Exercise objective:
Check every line of the data below for the string "unit", and copy the ones that hold it.

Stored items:
==================================================

-- ==== Sys2Proof/Syntax.lean ====
section
/-! DEFINITION. The commands of the drive as plain data: operand types, then the one inductive `Instr`,
one constructor per row of spec/opcode_table.json. -/
namespace Sys2Proof

/-- An agent that issues Abasel instructions (R103): a sequencer core of a logical tile, or a hardware
context of a traversal engine. -/
inductive Agent where
  | core (tile : Fin 256) (core : Fin 4)
  | ctx (cluster : Fin 16) (ctx : Fin 512)
  deriving DecidableEq, Repr

/-- What the SECDED check of a word that a reader touches finds (R419, R420, R423): nothing, a single-bit
error in stored bit `bit` of the word at `addr`, or an uncorrectable error of the word at `addr`. -/
inductive EccHit where
  | clean
  | correctable (bit : BitVec 7) (addr : BitVec 40)
  | uncorrectable (addr : BitVec 40)
  deriving DecidableEq, Repr

/-- The form an instruction word is written in (R118, R119): the short form, or the long form with its
third source, modifiers and second word; or a word whose opcode names no instruction (R120), held as fetched: whichever
command carries it, its agent takes ILLEGAL_INSTR (log entry 144). -/
inductive Form where
  | short
  | long (srcC : BitVec 5) (mod : BitVec 21) (word1 : W64)
  | reserved (word : W64)
  deriving DecidableEq, Repr

/-- An Abasel instruction word as issued: every field of R118 but the opcode, which the command names,
the form it is written in (R119), and what the fetch finds in the instruction store (R423 kind 1). -/
structure IWord where
  dst : BitVec 5
  srcA : BitVec 5
  srcB : BitVec 5
  pred : BitVec 3
  pneg : Bool
  stamp : Bool
  imm : W32
  form : Form
  fetch : EccHit
  deriving DecidableEq, Repr

/-- One NVMe command as the drive fetches it (R395, R412): the controller and queue it came from, the
dwords, and the bytes of the host buffer that DPTR describes. -/
structure HostCmd where
  ctrl : Fin 33
  sqid : W16
  cid : W16
  psdt : BitVec 2
  fuse : BitVec 2
  nsid : W32
  cdw2to5 : W128
  cdw10 : W32
  cdw11 : W32
  cdw12 : W32
  cdw13 : W32
  cdw14 : W32
  cdw15 : W32
  data : List Byte
  deriving DecidableEq, Repr

/-- What the media, the memories or the peers report for a stream transfer (R158): it moves its bytes, it ends
with an outcome, or it meets an uncorrectable error of Tier D (R239) or of tile SRAM (R423). -/
inductive XferMedia where
  | good | impaired | uncorrectable | peerReset | memberMissing
  | tierD (stack : Fin 2) (addr : BitVec 40)
  | sram (addr : BitVec 40)
  | corrected (stack : Fin 2) (bit : BitVec 7) (addr : BitVec 40)
  | sramCorrected (bit : BitVec 7) (addr : BitVec 40)
  deriving DecidableEq, Repr

/-- One staged change of a setting (R198, R201, R412): number, key, value, and for a group create its
member list. -/
structure StagedChange where
  num : W16
  key : W64
  value : W64
  members : List W16
  deriving DecidableEq, Repr

/-- What a drive appends to the FORM probe (R460 step 2), and whether it is cabled as R458 requires. -/
structure DriveProbe where
  digest : W128
  atS8 : Bool
  holdsRecord : Bool
  penlaVersion : Byte
  stepPeriod : W32
  cabled : Bool
  deriving DecidableEq, Repr

/-- What an array read on a die serves. -/
inductive ReadFor where
  /-- sectors of an FREAD: the record operation it belongs to -/
  | fread (op : Nat)
  /-- a stored unit of copy `copy` of a sealed object -/
  | object (h : W32) (copy : Fin 2) (unit : Nat)
  /-- a unit of a mapped namespace -/
  | mapped (nsx : W16) (lua : W32)
  /-- media management's own reads -/
  | drive
  deriving DecidableEq, Repr

/-- A read that reaches a die's queue (R330, R331): the block and unit it reads, its mode, its arrival
instant in ns, and what it serves. -/
structure DieRead where
  block : Nat
  unit : Nat
  qlc : Bool
  at_ : Nat
  serves : ReadFor
  deriving DecidableEq, Repr

/-- How an array read ended (R336): the retry step that decoded, 8 when step 7 failed too; `corrupt` when
the sealed-object codec rejects a block (R233). -/
structure ReadOutcome where
  step : Fin 9
  corrupt : Bool
  deriving DecidableEq, Repr

/-- What the signed manifest of a firmware image says (R434): the slot and the SHAKE256 digest of the key that it carries, whether its signature
verifies under that key, its security version, and the digest of its body. -/
structure Manifest where
  keySlot : Fin 4
  keyDigest : BitVec 512
  sigValid : Bool
  svn : Byte
  digest : BitVec 512
  penlaVersion : Byte
  bytes : W32
  deriving DecidableEq, Repr, Inhabited

/-- What the boot ROM finds in the firmware slot (R453). -/
structure SlotFound where
  header : Bool
  readable : Bool
  man : Manifest
  deriving DecidableEq, Repr

/-- The pins at power good (R477, R490) and the reset cause's companions. -/
structure PowerPins where
  sense0 : Bool
  sense1 : Bool
  aux12 : Bool
  testN : Bool
  deriving DecidableEq, Repr

/-- The outcome of parallel training (R447); `meshFailed` counts the mesh links that failed. -/
structure Training where
  channels : W32
  badDies : List (Fin 512)
  dramOk : BitVec 2
  mapOk : Bool
  meshFailed : W16
  unreachable : Bool
  lanes0 : Byte
  lanes1 : Byte
  deriving DecidableEq, Repr

/-- The outcome of the firmware broadcast (R449, R450): packets sent, repair rounds used, the physical
tile and core of each receiver that still misses packets, and whether an engine does. -/
structure Broadcast where
  packets : W16
  rounds : Fin 4
  failedCores : List (Fin 272 × Fin 4)
  engineFails : Bool
  deriving DecidableEq, Repr

/-- What S6 finds on the dies (R451): unreadable one-time rows, packages on default trims, whether a key
share matches, closed blocks with unreadable summaries, and the rebuild's duration. -/
structure S6Found where
  otpBad : List (Fin 512)
  calDefault : List (Fin 32)
  mbk : Bool
  unreadable : W32
  durationMs : BitVec 27
  deriving DecidableEq, Repr

/-- What answers the join offers at S7 (R461): the members of a running chain that accept, with its
master's time, or the drives of the record that are in S7 too. -/
structure S7Found where
  running : Bool
  present : Byte
  masterTime : W64
  deriving DecidableEq, Repr

/-- The path of a recovery access (R456). -/
inductive MgmtPath where
  | bar2 | mi
  deriving DecidableEq, Repr

/-- One 1 ms reading of the sensors (R481), degrees Celsius in two's complement. -/
structure Readings where
  ctrl : Byte
  dram0 : Byte
  dram1 : Byte
  dies : List (Fin 512 × Byte)
  bank : Byte
  inlet : Byte
  outlet : Byte
  deriving DecidableEq, Repr

/-- The parameters a receiving member fans out (R283). -/
structure FanOutQuery where
  sender : Fin 8
  /-- the query's job number at the sender, and whether the sender withdraws the query, which was aborted (R210) -/
  query : BitVec 22
  cancel : Bool
  client : BitVec 6
  index : W32
  dim : Nat
  metric : Byte
  k : Nat
  pool : Nat
  beam : Nat
  width : Nat
  rounds : Bool
  labelMask : W256
  penalty : W16
  adapter : W32
  head : W32
  vec : List W32
  deriving DecidableEq, Repr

==================================================

Result of the task:
  /-- a stored unit of copy `copy` of a sealed object -/
  | object (h : W32) (copy : Fin 2) (unit : Nat)
  /-- a unit of a mapped namespace -/
/-- A read that reaches a die's queue (R330, R331): the block and unit it reads, its mode, its arrival
  unit : Nat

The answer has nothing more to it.